The English army travelled on to Calais from where Henry returned to England. On 23 November he made a triumphal entry to London amid scenes of great rejoicing.

Harfleur gave Henry a new bargaining counter with France and diplomacy was resumed, and this time the king was assisted in the negotiations by the Emperor Sigismund, who paid a long state visit to England in the summer of 1416. Sigismund was acting as the peace-maker of Europe. He was intent on solving the problems of the divided church and wished to unite all Christian monarchs in this enterprise. However, the French king was mentally incapable, and the
dauphin could think of nothing but casting off the humiliation of the recent defeat. As for the Duke of Burgundy, Henry’s supposed ally, he was too duplicitous to be trusted.

French land and sea forces blockaded Harfleur and had every expectation of depriving Henry of this prize. In August the king’s brother, John, Duke of Bedford, led a fleet to the mouth of the Seine and broke the blockade, and at the same time Henry and Sigismund signed a treaty of mutual defence. In October 1416 Henry, having exhausted all diplomatic means, obtained from parliament a grant of taxation to resume the war.

1417–20

In August 1417 Henry was back in France with a new army equipped with cannon to reduce any towns or castles that resisted him. In September he seized Caen and made it the centre of his administration of the province. Other major towns were taken over the following months. On 31 July 1418 he began the siege of Rouen, which held out until the following 19 January.
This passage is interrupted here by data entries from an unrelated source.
/-! ### The obligations -/

/-- Settles O53: of the steps listed by `step_cases`, a tick keeps the pin invariant by its command (`exec_pins`), an
accepted command and the other events by their own lemmas, and an idle tick or a host read changes the schedule only. -/
theorem stepKeepsPinInvariant : Obligations.StepKeepsPinInvariant := by
  unfold Obligations.StepKeepsPinInvariant
  intro s t hinv hp hc hmiss hstep
  have hinv' := popped_invariant hinv
  obtain ⟨hp', hc'⟩ : PinInv s.popped ∧ CycleLines s.popped := pins_congr hp hc rfl rfl rfl rfl rfl
  obtain ⟨-, -, rfl⟩ | ⟨i, hrun, hexec⟩ | ⟨n, v, rest, -, rfl⟩ | ⟨n, rest, -, rfl⟩ | ⟨a, rest, -, rfl⟩ |
    ⟨i, l, rest, -, rfl⟩ := step_cases hstep
  · exact ⟨hp', hc'⟩
  · refine exec_pins (hrun.running hinv) hp' hc' (fun p m v hi n hn hport => ?_) hexec
    subst hi
    exact Bool.eq_false_iff.mpr fun hbit => hmiss ⟨p, m, v, hrun, n, hn, hport, hbit⟩
  · exact hostWrite_pins n v hinv' hp' hc'
  · exact ⟨hp', hc'⟩
  · exact driveRst_pins a hp' hc'
  · exact encLineChange_pins i l hp' hc'

/-- Settles O51: the registers by `resetWith_invariant`; outside READY the pins are unconstrained. -/
theorem resetMeetsInvariant : Obligations.ResetMeetsInvariant := by
  unfold Obligations.ResetMeetsInvariant
  have hall (c : Config) (w : World) :
      Invariant (State.resetWith c w) ∧ PinInv (State.resetWith c w) ∧ CycleLines (State.resetWith c w) :=
    ⟨resetWith_invariant c w, pins_of_not_ready (by simp [State.resetWith])⟩
  exact ⟨hall configExample World.start, hall⟩

end Sys2Proof.Machine

/-! PROOF. What a step leaves of the mode, the sticky bits and the frame bank (10_state.md R11, R29, R32). -/

namespace Sys2Proof.Machine

open Sys2Proof

/-- Between `s` and `t` nothing of the mode, `DRIVE_EN` and the bank changed, and no sticky bit was cleared. -/
structure StatusKept (s t : State) : Prop where
  mode    : t.status.mode = s.status.mode
  driveEn : t.status.driveEn = s.status.driveEn
  sticky  : ∀ b, s.status.esticky.getLsbD b = true → t.status.esticky.getLsbD b = true
  bank    : t.bank = s.bank

theorem StatusKept.trans {s t u : State} (h : StatusKept s t) (k : StatusKept t u) : StatusKept s u :=
  ⟨k.mode.trans h.mode, k.driveEn.trans h.driveEn, fun b hb => k.sticky b (h.sticky b hb), k.bank.trans h.bank⟩

/-- With both register files unchanged. -/
theorem StatusKept.of_eq {s t : State} (hstatus : t.status = s.status) (hbank : t.bank = s.bank) : StatusKept s t :=
  ⟨by rw [hstatus], by rw [hstatus], fun b hb => by rw [hstatus]; exact hb, hbank⟩

/-! ### Recording, and the shared operations -/

/-- A recorded cause sets a bit and clears none (R216). -/
theorem stickyWith_keeps (e : BitVec 9) (c : Cause) (b : Nat) (h : e.getLsbD b = true) :
    (stickyWith e c).getLsbD b = true := by
  rw [stickyWith_getLsbD, h, Bool.true_or]

theorem complete_statusKept (s : State) : StatusKept s (complete s) := .of_eq (by simp) (by simp)

/-- What keeps the status keeps it through completion. -/
theorem StatusKept.complete {s t : State} (h : StatusKept s t) : StatusKept s (complete t) :=
  h.trans (complete_statusKept t)

/-! ### The units -/

/-- The poll of INT records at most a timeout (R104). -/
theorem adcAwait_statusKept (s : State) : StatusKept s (adcAwait s) := by
  unfold adcAwait
  dsimp only
  split
  · exact .of_eq rfl rfl
  · split
    · exact ⟨rfl, rfl, stickyWith_keeps _ .conversionTimeout, rfl⟩
    · exact .of_eq rfl rfl

theorem adcStep_statusKept {s t : State} (h : adcStep s = .next t) : StatusKept s t := by
  unfold adcStep at h
  split at h <;> cases h
  case h_2 => exact .of_eq (by simp [adcAssertCs]) (by simp [adcAssertCs])
  case h_3 => exact adcAwait_statusKept s
  case h_4 => exact .of_eq (by simp [adcAssertRd]) (by simp [adcAssertRd])
  case h_5 => exact .of_eq (by simp [adcDeassertRd]) (by simp [adcDeassertRd])
  case h_6 => exact .of_eq (by simp [adcDeassertCs]) (by simp [adcDeassertCs])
Thereafter, the king moved his headquarters to the conquered city and began to distribute lands in Normandy to his more trusted followers. He was making it clear that he had come to stay. He now controlled Paris’s outlet to the sea, and this put him in a strong bargaining position. Still the dauphin declined to meet Henry and discuss his claims, so it was without the dauphin that Henry met with Burgundy, Queen Isabel and Princess Catherine at Meulan at
the end of May. The king was enraptured by Catherine but refused to modify his claims. Meanwhile, Burgundy continued to play his double game. On 10 September he went to Montereau for more talks with the heir to the French throne. There he was murdered, doubtless on the dauphin’s orders.

The moral outrage stirred by this act worked in Henry’s favour. It was later said that the English entered France through the hole in the Duke of Burgundy’s skull. To Philip, the new Duke of Burgundy, Henry proposed that he should marry Catherine and assume the throne of France for himself and his heirs on the death of Charles VI. In the meantime he would govern the country as the deputy of the mad king. By Christmas 1419 these terms had been accepted, and on 20 May following they were formally incorporated in the Treaty of Troyes. Henry and Catherine were married on 2 June, and on 1 December the couple entered Paris to general rejoicing. A week later the French parliament endorsed the Treaty of Troyes and pronounced the dauphin incapable of inheriting the crown as a result of his refusal to answer charges relating to the murder of the Duke of Burgundy.

1421–2

The court returned to England in February, and Catherine was crowned at Westminster on the 24th of that month. Henry had left his brother Thomas, Duke of Clarence, as his deputy in France, but he was killed in a skirmish on 22 March. Supporters of the dauphin were still holding out, and
it was clear that Henry would have to take the field against them in person. He crossed the Channel again in June, and in October he began to besiege the dauphinist stronghold of Meaux, to the east of Paris. The town held out longer than he had expected, obliging the king and his men to endure the rigours of a winter campaign, but it eventually capitulated on 11 May 1422. On 6 December 1421 the queen, who was at Windsor, gave birth to a son who was christened Henry. At the end of May she joined her husband, though without the baby. The court travelled to the Loire, but Henry, weakened by his recent ordeal, fell ill, probably with dysentery. On 31 August he died at Vincennes.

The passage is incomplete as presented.